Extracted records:
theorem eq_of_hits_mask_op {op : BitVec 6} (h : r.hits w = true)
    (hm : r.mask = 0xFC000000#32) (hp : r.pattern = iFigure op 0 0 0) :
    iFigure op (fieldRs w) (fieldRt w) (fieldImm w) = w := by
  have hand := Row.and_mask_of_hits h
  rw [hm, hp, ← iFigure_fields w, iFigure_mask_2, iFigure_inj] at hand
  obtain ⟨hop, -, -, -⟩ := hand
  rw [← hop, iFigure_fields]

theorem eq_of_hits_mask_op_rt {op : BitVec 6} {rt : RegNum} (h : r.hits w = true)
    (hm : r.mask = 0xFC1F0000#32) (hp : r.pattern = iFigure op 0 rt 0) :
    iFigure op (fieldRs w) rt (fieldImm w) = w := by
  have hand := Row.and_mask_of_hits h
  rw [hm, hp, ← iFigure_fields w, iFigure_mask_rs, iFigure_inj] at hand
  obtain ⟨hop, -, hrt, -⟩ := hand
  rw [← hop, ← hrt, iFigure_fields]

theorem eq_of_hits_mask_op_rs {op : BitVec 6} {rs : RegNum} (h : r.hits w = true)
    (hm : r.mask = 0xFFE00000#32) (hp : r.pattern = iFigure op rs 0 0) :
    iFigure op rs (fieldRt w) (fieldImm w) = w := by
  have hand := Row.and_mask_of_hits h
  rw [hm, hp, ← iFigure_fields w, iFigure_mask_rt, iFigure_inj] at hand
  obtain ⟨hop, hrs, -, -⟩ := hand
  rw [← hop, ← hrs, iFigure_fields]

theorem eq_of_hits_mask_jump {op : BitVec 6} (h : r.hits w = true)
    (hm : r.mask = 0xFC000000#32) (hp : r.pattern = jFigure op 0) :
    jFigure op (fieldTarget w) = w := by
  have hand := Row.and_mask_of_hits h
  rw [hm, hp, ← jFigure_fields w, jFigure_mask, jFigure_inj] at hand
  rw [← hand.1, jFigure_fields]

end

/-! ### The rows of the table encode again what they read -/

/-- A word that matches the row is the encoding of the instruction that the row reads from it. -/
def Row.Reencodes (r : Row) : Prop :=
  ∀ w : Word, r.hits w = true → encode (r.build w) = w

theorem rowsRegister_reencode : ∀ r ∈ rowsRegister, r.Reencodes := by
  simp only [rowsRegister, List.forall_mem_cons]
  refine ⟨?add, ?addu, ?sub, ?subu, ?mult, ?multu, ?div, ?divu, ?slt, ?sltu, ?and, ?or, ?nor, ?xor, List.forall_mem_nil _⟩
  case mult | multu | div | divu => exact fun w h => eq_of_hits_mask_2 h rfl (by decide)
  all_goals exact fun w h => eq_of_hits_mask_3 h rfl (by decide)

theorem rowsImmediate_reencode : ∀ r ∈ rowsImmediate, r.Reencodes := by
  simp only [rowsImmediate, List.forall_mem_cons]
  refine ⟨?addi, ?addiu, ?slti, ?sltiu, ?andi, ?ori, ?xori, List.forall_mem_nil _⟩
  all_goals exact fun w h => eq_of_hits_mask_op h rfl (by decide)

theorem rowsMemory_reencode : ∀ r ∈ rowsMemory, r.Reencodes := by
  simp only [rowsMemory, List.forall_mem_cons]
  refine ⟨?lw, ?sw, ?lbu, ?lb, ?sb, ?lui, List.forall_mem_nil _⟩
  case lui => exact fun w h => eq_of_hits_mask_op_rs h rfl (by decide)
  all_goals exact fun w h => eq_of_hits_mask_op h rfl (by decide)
...
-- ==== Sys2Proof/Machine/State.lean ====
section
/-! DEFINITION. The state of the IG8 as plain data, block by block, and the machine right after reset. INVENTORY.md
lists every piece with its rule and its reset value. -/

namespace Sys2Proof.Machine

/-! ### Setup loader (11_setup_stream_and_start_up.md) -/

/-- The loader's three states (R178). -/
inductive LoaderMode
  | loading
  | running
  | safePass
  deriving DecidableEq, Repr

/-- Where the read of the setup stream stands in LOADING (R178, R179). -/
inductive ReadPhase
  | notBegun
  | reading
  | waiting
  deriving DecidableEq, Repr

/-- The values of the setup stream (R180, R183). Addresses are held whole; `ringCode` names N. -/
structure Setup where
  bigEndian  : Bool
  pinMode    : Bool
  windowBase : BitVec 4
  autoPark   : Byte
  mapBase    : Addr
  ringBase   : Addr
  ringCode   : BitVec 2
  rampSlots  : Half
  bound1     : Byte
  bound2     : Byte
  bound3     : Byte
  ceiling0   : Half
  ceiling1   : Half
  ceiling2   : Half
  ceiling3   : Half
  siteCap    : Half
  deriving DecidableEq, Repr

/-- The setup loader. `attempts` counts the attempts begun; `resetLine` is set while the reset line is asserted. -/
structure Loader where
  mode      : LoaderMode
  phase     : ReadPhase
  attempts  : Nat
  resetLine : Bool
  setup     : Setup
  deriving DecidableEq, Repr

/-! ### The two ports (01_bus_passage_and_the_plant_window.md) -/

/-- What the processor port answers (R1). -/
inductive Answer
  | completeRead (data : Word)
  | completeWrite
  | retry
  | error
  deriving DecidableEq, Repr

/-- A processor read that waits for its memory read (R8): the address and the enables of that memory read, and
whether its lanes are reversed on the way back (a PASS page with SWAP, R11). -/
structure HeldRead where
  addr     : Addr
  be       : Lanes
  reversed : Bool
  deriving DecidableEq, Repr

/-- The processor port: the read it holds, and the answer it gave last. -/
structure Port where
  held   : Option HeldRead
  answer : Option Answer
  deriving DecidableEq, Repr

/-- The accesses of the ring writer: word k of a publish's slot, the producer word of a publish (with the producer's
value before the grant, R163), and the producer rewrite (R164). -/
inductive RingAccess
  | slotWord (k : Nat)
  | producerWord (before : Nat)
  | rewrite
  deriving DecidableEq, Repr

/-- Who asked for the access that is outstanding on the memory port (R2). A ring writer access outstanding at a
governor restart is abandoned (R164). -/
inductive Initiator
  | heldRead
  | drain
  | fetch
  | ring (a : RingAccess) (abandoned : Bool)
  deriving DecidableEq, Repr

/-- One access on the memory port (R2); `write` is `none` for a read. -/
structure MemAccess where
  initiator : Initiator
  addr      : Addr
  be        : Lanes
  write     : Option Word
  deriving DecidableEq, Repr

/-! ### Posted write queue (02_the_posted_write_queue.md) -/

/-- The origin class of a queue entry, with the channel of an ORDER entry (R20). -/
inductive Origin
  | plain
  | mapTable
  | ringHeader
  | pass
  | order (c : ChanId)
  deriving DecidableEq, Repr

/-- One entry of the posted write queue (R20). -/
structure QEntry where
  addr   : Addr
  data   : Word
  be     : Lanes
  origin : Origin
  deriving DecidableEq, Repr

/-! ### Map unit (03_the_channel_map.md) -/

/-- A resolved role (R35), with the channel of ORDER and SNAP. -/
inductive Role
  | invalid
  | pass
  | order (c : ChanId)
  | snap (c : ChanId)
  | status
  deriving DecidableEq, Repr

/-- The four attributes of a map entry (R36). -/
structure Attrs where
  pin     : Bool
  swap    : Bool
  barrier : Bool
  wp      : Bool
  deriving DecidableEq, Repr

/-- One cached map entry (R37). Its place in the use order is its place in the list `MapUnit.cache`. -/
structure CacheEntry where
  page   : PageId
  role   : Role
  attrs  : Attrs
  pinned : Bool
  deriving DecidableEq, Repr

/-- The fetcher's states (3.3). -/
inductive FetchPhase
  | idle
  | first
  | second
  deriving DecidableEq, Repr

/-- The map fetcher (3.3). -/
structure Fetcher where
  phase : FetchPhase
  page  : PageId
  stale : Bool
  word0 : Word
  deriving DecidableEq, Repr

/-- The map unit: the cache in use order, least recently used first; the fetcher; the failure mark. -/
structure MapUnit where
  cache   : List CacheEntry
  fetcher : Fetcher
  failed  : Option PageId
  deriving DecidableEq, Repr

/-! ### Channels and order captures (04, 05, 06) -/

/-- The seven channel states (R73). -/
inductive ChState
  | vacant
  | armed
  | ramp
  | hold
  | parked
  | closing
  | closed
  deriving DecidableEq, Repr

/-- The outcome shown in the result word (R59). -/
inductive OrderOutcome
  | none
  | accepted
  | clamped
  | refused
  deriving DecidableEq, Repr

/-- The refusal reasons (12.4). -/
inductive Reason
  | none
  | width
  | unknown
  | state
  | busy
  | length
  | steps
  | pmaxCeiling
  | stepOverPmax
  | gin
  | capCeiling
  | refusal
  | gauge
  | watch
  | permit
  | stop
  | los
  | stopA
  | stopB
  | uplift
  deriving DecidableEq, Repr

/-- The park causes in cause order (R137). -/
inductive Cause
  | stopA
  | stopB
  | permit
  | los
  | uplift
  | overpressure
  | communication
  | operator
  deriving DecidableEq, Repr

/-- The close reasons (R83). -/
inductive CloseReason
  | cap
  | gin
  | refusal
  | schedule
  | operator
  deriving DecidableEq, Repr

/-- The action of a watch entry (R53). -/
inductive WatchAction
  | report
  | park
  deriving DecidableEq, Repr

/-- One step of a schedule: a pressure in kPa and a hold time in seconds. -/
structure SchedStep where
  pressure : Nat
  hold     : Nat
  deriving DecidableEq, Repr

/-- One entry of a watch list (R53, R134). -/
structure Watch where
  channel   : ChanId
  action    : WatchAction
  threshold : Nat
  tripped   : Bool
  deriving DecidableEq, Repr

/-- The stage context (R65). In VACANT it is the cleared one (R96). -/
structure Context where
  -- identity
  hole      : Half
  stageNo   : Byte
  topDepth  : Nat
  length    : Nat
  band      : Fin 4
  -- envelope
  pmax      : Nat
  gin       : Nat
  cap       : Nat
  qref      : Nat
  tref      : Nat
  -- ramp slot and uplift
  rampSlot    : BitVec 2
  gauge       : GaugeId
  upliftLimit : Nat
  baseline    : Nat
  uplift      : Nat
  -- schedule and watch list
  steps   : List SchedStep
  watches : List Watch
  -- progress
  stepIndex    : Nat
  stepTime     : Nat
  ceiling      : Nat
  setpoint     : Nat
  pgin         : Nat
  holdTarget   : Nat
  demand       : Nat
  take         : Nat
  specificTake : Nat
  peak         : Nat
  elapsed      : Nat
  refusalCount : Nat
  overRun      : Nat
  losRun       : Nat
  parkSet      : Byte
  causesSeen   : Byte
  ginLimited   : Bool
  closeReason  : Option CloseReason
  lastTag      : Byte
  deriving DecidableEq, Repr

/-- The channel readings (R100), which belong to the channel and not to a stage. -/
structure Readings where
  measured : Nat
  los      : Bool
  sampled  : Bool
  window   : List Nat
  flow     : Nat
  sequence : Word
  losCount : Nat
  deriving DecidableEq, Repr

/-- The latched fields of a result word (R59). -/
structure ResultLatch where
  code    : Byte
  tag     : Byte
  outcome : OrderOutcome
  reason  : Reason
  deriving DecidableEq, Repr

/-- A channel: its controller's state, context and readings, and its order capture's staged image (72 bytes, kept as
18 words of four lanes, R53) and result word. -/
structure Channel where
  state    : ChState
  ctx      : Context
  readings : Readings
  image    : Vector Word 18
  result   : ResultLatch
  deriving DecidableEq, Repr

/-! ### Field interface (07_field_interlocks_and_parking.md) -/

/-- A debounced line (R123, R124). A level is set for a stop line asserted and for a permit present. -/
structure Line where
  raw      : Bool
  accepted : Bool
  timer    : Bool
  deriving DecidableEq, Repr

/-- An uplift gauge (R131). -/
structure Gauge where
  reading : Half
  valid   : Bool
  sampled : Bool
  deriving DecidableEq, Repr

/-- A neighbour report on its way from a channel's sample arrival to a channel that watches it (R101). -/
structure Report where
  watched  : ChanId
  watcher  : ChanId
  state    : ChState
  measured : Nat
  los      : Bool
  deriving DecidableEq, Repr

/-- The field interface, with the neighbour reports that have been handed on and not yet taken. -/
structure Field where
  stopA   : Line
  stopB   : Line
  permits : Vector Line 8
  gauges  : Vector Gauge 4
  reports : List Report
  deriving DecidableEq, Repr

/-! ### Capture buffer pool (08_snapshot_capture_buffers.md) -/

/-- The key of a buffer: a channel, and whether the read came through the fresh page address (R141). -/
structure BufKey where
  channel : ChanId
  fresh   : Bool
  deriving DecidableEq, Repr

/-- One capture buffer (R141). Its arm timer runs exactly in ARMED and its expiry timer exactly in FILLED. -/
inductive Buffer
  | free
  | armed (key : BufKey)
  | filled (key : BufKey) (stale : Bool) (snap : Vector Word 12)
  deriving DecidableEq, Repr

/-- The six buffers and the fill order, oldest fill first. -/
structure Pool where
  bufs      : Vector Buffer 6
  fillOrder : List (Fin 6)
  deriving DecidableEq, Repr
---
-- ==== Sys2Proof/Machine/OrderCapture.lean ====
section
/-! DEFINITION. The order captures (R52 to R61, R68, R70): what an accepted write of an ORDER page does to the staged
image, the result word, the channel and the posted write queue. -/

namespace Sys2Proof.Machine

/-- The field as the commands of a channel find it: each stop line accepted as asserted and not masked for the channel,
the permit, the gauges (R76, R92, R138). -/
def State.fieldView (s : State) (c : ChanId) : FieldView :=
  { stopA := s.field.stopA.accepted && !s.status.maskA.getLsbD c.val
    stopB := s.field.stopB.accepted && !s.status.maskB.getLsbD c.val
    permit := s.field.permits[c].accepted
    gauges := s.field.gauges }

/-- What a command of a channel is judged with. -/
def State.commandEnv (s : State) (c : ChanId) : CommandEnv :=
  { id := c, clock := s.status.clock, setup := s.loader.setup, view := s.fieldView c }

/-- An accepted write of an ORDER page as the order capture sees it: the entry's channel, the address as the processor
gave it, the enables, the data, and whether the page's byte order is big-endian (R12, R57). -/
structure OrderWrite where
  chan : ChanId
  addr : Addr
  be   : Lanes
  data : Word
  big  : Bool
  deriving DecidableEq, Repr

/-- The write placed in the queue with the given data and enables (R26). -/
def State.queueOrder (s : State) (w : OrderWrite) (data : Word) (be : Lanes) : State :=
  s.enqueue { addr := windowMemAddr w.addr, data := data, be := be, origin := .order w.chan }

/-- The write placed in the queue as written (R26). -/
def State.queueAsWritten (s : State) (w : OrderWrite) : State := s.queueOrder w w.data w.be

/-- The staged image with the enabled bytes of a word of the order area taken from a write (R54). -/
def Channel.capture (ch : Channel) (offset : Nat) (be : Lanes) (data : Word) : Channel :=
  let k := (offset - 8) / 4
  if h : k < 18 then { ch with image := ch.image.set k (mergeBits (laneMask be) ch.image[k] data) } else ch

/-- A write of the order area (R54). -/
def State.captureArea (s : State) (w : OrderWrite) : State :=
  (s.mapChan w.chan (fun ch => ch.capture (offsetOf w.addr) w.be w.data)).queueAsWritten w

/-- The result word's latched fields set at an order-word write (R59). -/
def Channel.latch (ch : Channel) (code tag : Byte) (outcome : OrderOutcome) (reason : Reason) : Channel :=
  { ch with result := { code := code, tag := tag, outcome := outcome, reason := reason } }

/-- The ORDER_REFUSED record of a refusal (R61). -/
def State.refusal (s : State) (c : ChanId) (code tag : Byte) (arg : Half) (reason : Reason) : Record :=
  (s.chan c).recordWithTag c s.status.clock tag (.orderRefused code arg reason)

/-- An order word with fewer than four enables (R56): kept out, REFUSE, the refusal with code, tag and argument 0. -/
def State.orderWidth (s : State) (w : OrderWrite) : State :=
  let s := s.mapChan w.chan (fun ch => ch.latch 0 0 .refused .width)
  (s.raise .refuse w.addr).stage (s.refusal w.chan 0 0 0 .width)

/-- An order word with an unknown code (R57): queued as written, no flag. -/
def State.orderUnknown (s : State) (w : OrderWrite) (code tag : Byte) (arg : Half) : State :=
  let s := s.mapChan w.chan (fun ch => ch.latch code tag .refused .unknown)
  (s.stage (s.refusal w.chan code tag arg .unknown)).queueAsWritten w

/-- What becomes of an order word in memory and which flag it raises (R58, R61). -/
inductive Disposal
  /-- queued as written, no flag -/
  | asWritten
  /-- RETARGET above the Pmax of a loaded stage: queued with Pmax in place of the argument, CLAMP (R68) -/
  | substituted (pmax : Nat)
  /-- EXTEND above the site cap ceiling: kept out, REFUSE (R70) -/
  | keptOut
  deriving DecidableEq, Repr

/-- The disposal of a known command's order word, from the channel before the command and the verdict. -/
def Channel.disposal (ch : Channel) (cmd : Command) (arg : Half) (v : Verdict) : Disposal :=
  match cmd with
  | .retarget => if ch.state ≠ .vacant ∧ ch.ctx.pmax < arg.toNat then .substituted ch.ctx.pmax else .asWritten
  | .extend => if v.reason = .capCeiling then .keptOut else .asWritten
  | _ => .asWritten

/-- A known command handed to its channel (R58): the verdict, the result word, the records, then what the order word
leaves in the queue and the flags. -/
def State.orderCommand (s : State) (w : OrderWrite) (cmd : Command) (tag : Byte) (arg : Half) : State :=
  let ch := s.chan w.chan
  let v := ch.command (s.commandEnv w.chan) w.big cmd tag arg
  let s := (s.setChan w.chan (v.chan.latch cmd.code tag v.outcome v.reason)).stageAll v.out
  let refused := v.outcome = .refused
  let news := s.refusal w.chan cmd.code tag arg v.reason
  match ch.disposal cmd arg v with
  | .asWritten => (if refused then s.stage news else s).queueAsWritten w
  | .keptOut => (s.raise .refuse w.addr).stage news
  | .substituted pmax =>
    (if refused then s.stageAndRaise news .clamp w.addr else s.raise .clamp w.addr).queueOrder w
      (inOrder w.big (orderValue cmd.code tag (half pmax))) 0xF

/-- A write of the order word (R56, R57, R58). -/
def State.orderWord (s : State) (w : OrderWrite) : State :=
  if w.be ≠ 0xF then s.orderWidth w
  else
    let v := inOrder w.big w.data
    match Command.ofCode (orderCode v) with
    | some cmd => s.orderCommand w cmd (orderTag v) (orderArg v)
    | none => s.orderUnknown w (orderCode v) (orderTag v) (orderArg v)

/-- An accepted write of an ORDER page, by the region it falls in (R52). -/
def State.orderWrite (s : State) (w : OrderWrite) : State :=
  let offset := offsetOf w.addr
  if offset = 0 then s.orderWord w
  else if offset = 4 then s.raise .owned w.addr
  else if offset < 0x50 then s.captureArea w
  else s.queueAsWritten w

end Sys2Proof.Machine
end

• [The task] From the records above, transcribe exactly the run of lines that opens with the line holding "CLAMP (R68) -/" and closes with the line holding "the verdict. -/", both included.

• [Answer for the task]
  /-- RETARGET above the Pmax of a loaded stage: queued with Pmax in place of the argument, CLAMP (R68) -/
  | substituted (pmax : Nat)
  /-- EXTEND above the site cap ceiling: kept out, REFUSE (R70) -/
  | keptOut
  deriving DecidableEq, Repr

/-- The disposal of a known command's order word, from the channel before the command and the verdict. -/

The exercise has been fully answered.